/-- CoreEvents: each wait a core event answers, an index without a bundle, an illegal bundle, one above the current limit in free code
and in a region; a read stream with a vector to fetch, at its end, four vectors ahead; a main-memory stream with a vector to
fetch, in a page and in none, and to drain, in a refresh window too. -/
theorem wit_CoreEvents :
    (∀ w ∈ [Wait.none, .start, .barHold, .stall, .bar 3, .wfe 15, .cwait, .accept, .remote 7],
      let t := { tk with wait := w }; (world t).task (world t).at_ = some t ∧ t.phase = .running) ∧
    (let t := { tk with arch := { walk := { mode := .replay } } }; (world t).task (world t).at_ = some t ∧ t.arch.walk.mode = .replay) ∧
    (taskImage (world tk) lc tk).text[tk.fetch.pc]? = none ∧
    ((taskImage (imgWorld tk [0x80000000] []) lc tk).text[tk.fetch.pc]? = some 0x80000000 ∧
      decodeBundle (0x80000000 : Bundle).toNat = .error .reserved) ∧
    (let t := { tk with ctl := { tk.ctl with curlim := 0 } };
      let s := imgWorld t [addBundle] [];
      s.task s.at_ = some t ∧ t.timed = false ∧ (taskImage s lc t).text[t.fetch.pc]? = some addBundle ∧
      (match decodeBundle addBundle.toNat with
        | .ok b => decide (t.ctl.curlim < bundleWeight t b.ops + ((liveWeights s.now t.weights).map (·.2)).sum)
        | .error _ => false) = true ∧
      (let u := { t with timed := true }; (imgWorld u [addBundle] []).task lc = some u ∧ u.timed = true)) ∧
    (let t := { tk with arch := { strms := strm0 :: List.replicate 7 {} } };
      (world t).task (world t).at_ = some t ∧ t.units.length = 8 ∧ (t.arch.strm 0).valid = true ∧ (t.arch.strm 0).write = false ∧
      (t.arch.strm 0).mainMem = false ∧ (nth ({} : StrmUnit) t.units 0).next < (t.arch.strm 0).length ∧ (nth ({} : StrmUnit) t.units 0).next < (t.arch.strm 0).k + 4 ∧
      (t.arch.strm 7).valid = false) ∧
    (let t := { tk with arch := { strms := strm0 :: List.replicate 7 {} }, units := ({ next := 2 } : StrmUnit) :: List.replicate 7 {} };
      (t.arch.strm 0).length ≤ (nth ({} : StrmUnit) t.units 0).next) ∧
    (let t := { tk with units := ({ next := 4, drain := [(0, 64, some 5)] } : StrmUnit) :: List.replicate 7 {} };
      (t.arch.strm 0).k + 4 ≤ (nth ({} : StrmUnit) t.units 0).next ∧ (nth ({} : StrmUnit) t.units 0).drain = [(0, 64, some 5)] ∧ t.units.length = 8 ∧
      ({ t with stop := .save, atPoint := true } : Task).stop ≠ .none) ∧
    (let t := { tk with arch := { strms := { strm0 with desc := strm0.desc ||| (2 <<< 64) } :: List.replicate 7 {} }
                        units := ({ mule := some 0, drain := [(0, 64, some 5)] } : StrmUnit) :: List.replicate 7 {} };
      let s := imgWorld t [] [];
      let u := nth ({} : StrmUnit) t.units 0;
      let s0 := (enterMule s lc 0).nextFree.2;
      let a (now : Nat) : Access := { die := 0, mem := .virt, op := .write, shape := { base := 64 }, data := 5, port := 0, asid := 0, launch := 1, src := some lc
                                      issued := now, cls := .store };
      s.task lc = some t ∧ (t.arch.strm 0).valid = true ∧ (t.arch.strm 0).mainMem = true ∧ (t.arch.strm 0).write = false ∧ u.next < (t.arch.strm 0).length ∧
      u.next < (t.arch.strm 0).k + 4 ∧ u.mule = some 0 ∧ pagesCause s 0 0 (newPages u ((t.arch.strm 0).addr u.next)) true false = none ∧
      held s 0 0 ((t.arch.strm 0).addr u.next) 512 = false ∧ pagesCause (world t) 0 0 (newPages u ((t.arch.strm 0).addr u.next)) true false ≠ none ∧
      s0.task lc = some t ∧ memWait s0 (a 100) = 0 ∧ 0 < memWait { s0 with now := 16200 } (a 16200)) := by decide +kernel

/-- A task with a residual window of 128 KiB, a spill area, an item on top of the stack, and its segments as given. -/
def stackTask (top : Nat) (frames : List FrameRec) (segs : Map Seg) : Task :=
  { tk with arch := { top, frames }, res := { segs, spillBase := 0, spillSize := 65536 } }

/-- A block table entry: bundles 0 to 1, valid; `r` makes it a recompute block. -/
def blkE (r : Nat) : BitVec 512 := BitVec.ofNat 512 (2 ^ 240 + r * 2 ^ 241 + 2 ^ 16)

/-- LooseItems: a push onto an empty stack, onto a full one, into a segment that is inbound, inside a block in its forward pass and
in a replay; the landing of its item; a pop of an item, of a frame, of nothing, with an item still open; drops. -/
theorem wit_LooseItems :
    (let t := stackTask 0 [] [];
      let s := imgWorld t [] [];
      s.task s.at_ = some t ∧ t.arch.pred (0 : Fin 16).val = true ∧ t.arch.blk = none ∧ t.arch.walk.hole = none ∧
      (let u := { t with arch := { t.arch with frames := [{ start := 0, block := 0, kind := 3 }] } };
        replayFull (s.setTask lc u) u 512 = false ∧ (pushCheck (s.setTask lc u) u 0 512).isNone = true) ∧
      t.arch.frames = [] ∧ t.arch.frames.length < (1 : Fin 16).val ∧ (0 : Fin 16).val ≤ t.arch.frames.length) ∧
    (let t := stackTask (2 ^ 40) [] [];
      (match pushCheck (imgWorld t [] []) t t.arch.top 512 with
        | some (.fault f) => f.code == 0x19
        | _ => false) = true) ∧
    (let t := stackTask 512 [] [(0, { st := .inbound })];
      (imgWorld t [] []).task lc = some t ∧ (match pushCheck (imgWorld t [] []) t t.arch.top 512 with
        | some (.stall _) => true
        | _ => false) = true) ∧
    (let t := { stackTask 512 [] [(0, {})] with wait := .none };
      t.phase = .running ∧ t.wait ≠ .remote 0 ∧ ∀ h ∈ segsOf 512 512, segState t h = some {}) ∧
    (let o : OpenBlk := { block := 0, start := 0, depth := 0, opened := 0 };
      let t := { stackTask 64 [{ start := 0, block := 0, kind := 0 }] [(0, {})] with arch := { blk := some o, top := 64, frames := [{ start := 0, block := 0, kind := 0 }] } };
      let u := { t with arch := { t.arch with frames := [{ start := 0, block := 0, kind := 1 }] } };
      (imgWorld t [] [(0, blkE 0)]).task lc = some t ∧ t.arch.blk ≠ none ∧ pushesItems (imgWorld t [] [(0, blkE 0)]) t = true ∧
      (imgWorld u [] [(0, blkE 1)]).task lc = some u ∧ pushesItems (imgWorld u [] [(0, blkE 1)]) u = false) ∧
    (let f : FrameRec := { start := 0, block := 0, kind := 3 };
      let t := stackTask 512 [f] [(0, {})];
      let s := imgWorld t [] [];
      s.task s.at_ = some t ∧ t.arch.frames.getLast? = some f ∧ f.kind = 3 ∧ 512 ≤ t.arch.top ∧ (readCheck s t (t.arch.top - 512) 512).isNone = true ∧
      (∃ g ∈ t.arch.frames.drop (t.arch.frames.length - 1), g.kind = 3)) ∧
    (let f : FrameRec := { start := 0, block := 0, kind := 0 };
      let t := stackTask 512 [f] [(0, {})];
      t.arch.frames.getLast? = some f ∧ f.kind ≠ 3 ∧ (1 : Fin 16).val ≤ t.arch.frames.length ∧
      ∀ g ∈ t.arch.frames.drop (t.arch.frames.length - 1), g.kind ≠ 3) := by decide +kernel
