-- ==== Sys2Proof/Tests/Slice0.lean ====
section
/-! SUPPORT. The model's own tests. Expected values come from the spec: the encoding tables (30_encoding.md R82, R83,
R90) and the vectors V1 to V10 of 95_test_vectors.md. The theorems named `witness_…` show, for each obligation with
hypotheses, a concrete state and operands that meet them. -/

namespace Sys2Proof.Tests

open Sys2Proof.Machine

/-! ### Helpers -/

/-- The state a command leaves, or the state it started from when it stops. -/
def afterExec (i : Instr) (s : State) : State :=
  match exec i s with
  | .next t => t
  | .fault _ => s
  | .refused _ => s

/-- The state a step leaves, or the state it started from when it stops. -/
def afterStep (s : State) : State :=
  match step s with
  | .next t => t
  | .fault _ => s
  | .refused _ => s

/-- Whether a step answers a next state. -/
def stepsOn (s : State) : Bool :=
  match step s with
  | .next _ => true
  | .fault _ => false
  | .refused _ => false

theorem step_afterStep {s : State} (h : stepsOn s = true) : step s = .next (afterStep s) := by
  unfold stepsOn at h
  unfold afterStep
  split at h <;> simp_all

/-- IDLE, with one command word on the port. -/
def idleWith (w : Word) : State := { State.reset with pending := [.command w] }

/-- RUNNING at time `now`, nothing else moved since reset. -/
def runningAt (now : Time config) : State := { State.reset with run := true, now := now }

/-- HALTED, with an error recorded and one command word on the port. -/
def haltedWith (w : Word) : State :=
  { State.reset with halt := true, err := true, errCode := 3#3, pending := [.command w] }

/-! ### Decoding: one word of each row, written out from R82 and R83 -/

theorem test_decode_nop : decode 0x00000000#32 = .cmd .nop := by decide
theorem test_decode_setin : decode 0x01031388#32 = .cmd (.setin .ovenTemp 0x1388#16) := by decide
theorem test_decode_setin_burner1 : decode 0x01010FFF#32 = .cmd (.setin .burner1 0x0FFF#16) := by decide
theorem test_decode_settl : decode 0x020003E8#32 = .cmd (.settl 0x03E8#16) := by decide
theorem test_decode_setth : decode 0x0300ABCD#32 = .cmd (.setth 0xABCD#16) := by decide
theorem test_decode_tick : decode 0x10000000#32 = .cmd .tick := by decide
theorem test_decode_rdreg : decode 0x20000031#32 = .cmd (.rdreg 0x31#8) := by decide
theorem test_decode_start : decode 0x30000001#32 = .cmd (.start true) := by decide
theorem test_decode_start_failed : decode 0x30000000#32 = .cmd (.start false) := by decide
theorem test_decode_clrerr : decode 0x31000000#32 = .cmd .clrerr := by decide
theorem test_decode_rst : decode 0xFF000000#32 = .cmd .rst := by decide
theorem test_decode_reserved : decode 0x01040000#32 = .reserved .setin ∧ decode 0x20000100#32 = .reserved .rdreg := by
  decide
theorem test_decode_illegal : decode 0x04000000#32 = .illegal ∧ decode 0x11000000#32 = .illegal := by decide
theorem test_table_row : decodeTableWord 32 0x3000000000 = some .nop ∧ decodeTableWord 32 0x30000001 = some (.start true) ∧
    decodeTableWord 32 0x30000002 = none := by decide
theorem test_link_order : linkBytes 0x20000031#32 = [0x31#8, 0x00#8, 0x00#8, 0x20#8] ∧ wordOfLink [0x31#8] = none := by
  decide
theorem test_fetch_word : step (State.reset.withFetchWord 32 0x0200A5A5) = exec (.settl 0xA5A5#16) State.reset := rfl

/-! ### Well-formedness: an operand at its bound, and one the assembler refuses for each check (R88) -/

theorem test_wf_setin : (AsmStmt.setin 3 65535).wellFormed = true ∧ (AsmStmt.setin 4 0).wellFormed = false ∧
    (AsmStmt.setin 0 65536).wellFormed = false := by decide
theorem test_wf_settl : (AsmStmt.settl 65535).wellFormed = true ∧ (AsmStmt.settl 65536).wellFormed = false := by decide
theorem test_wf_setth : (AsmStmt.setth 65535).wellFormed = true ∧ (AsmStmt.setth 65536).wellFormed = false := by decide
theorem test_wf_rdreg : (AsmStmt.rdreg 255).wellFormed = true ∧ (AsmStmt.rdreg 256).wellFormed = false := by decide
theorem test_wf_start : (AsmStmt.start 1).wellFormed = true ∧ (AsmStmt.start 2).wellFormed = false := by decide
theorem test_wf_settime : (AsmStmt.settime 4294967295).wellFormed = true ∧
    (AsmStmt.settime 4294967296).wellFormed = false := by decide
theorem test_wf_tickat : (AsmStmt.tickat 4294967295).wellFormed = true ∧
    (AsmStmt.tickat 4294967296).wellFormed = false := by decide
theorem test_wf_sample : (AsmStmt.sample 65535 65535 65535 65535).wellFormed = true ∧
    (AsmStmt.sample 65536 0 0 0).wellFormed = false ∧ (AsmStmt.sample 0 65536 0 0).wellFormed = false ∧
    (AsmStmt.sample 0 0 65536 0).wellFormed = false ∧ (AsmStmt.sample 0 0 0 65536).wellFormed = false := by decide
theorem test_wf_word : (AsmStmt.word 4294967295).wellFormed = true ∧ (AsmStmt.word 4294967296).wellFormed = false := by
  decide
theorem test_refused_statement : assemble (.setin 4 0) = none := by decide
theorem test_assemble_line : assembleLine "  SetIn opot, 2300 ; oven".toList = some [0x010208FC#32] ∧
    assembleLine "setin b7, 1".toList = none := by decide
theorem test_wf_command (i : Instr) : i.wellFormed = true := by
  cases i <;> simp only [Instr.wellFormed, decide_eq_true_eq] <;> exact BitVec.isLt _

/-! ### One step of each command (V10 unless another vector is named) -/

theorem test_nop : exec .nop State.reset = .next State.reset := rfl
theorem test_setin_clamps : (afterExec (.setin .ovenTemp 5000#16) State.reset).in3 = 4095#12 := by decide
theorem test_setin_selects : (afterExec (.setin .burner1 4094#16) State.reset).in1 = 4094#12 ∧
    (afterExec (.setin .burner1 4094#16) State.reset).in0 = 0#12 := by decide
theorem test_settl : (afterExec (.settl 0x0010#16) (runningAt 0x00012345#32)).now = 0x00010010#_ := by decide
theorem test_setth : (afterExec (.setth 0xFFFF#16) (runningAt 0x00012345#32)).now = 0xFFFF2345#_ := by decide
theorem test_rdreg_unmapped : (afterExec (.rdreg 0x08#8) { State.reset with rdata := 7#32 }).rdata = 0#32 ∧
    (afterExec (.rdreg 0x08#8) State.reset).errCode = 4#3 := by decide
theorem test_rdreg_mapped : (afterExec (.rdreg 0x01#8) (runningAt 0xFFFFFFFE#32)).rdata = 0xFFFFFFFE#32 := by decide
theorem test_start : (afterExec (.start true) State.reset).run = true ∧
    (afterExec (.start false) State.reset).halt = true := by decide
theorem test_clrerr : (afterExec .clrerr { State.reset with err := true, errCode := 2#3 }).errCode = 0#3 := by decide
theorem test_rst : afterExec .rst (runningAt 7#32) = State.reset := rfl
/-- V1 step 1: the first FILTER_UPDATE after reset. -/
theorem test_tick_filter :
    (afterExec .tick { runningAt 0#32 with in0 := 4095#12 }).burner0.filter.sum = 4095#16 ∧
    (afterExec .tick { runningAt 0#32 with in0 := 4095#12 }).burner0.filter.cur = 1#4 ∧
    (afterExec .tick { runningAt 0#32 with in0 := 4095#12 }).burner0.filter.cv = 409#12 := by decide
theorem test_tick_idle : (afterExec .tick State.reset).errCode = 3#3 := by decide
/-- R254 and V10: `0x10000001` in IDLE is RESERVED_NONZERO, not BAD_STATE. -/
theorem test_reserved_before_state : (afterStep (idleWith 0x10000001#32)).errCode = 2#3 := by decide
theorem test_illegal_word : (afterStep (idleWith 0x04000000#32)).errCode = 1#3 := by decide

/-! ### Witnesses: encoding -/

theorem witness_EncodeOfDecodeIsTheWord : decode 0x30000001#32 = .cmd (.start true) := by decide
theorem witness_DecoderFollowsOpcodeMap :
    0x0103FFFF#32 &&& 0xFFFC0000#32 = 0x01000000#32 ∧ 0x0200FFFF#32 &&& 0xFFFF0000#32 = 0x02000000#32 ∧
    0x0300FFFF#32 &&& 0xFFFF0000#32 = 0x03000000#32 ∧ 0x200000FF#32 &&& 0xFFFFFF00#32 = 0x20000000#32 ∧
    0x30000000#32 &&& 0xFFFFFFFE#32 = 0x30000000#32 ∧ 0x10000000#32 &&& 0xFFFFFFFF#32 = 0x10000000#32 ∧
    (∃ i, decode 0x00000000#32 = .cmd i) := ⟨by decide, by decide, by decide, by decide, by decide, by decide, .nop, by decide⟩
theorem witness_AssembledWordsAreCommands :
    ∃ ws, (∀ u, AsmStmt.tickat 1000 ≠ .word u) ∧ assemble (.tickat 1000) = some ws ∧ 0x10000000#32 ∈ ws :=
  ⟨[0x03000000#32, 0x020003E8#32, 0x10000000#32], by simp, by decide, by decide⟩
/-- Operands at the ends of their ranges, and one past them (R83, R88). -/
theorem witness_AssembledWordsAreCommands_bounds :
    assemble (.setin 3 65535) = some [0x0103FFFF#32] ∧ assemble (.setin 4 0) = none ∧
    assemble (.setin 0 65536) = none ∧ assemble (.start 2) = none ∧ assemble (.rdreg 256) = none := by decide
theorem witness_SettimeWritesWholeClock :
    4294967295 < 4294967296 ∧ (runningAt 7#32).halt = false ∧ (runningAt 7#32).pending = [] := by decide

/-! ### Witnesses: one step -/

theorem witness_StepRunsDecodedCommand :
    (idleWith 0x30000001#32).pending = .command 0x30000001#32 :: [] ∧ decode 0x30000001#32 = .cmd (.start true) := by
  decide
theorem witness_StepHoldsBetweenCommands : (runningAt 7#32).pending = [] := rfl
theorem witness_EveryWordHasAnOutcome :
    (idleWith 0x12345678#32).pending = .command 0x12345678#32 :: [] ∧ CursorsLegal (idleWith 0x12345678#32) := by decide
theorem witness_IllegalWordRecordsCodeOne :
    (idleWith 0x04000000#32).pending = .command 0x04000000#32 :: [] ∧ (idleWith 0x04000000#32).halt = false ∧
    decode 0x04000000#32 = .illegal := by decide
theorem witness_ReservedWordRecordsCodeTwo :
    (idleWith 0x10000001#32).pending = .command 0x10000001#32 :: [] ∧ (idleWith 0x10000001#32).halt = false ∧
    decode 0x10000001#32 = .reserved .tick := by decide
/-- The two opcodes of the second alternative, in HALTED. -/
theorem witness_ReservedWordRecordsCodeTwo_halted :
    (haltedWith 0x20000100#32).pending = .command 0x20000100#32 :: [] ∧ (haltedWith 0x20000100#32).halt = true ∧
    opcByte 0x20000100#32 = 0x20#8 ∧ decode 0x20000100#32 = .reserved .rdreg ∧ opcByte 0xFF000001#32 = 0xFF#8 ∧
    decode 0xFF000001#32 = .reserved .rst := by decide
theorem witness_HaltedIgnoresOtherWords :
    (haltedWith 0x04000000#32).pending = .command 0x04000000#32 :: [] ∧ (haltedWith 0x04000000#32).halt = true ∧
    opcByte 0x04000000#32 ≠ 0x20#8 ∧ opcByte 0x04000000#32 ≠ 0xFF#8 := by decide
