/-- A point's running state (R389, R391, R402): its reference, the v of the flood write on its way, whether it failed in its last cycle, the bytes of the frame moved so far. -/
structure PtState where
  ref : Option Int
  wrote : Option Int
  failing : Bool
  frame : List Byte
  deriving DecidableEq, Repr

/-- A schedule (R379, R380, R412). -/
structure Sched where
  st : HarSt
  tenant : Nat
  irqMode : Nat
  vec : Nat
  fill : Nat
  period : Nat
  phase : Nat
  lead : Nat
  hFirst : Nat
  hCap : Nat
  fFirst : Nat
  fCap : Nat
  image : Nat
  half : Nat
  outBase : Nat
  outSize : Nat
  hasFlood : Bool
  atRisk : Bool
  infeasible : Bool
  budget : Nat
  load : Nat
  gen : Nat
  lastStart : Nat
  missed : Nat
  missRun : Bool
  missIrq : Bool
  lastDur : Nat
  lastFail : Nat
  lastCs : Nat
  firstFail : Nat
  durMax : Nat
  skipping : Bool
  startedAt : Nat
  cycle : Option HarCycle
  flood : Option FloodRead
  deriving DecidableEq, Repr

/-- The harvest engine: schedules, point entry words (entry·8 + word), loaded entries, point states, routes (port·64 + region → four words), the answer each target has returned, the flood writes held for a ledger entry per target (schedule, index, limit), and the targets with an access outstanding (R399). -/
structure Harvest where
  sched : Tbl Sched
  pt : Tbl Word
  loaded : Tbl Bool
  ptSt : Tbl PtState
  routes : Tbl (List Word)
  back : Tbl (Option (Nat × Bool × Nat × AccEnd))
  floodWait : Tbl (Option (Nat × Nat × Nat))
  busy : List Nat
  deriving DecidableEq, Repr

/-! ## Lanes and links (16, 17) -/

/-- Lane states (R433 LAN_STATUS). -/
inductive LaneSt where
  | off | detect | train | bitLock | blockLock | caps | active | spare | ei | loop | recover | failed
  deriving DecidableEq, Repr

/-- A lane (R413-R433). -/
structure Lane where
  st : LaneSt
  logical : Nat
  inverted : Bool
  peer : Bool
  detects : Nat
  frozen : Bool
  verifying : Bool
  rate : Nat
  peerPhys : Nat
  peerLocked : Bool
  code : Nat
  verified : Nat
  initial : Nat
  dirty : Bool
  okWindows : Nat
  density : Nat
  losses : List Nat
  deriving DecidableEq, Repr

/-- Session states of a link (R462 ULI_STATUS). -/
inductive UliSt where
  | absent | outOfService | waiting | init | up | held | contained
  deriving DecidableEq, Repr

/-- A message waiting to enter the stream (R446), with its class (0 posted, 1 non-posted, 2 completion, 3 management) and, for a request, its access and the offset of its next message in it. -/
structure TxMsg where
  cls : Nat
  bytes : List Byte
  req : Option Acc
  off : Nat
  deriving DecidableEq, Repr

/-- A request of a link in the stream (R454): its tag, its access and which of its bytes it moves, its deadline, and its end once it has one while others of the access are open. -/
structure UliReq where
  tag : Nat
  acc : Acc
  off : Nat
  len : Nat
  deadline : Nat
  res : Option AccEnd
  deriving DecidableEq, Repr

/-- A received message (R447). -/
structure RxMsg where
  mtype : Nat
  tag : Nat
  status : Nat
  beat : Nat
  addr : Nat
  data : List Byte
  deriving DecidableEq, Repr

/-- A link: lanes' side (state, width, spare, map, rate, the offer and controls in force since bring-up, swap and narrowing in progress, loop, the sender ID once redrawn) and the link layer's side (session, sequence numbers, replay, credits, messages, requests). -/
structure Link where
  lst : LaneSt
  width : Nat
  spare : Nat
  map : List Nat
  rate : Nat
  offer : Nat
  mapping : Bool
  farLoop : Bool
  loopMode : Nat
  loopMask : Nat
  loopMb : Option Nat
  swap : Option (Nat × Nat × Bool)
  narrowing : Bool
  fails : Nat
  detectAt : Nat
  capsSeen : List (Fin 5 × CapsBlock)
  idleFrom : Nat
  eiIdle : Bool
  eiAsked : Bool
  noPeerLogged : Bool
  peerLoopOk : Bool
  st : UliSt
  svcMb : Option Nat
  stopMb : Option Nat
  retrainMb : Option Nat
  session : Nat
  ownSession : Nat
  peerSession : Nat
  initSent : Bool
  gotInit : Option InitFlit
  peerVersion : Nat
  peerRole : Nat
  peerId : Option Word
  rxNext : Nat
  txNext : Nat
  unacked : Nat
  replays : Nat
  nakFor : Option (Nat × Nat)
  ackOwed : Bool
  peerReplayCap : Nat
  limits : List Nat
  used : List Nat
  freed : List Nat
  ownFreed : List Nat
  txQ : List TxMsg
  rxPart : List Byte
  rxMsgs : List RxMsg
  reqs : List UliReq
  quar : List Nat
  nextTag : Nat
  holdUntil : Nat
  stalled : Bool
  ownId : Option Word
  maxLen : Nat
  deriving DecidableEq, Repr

• [ABOUT THIS EXERCISE] Once the line containing "(t.arch.strm 7).valid = false) ∧" has been retyped, stop. Begin at the first line of the material and reproduce every line up to it exactly.

• [ANSWER TO THE PROBLEM]
/-- CoreEvents: each wait a core event answers, an index without a bundle, an illegal bundle, one above the current limit in free code
and in a region; a read stream with a vector to fetch, at its end, four vectors ahead; a main-memory stream with a vector to
fetch, in a page and in none, and to drain, in a refresh window too. -/
theorem wit_CoreEvents :
    (∀ w ∈ [Wait.none, .start, .barHold, .stall, .bar 3, .wfe 15, .cwait, .accept, .remote 7],
      let t := { tk with wait := w }; (world t).task (world t).at_ = some t ∧ t.phase = .running) ∧
    (let t := { tk with arch := { walk := { mode := .replay } } }; (world t).task (world t).at_ = some t ∧ t.arch.walk.mode = .replay) ∧
    (taskImage (world tk) lc tk).text[tk.fetch.pc]? = none ∧
    ((taskImage (imgWorld tk [0x80000000] []) lc tk).text[tk.fetch.pc]? = some 0x80000000 ∧
      decodeBundle (0x80000000 : Bundle).toNat = .error .reserved) ∧
    (let t := { tk with ctl := { tk.ctl with curlim := 0 } };
      let s := imgWorld t [addBundle] [];
      s.task s.at_ = some t ∧ t.timed = false ∧ (taskImage s lc t).text[t.fetch.pc]? = some addBundle ∧
      (match decodeBundle addBundle.toNat with
        | .ok b => decide (t.ctl.curlim < bundleWeight t b.ops + ((liveWeights s.now t.weights).map (·.2)).sum)
        | .error _ => false) = true ∧
      (let u := { t with timed := true }; (imgWorld u [addBundle] []).task lc = some u ∧ u.timed = true)) ∧
    (let t := { tk with arch := { strms := strm0 :: List.replicate 7 {} } };
      (world t).task (world t).at_ = some t ∧ t.units.length = 8 ∧ (t.arch.strm 0).valid = true ∧ (t.arch.strm 0).write = false ∧
      (t.arch.strm 0).mainMem = false ∧ (nth ({} : StrmUnit) t.units 0).next < (t.arch.strm 0).length ∧ (nth ({} : StrmUnit) t.units 0).next < (t.arch.strm 0).k + 4 ∧
      (t.arch.strm 7).valid = false) ∧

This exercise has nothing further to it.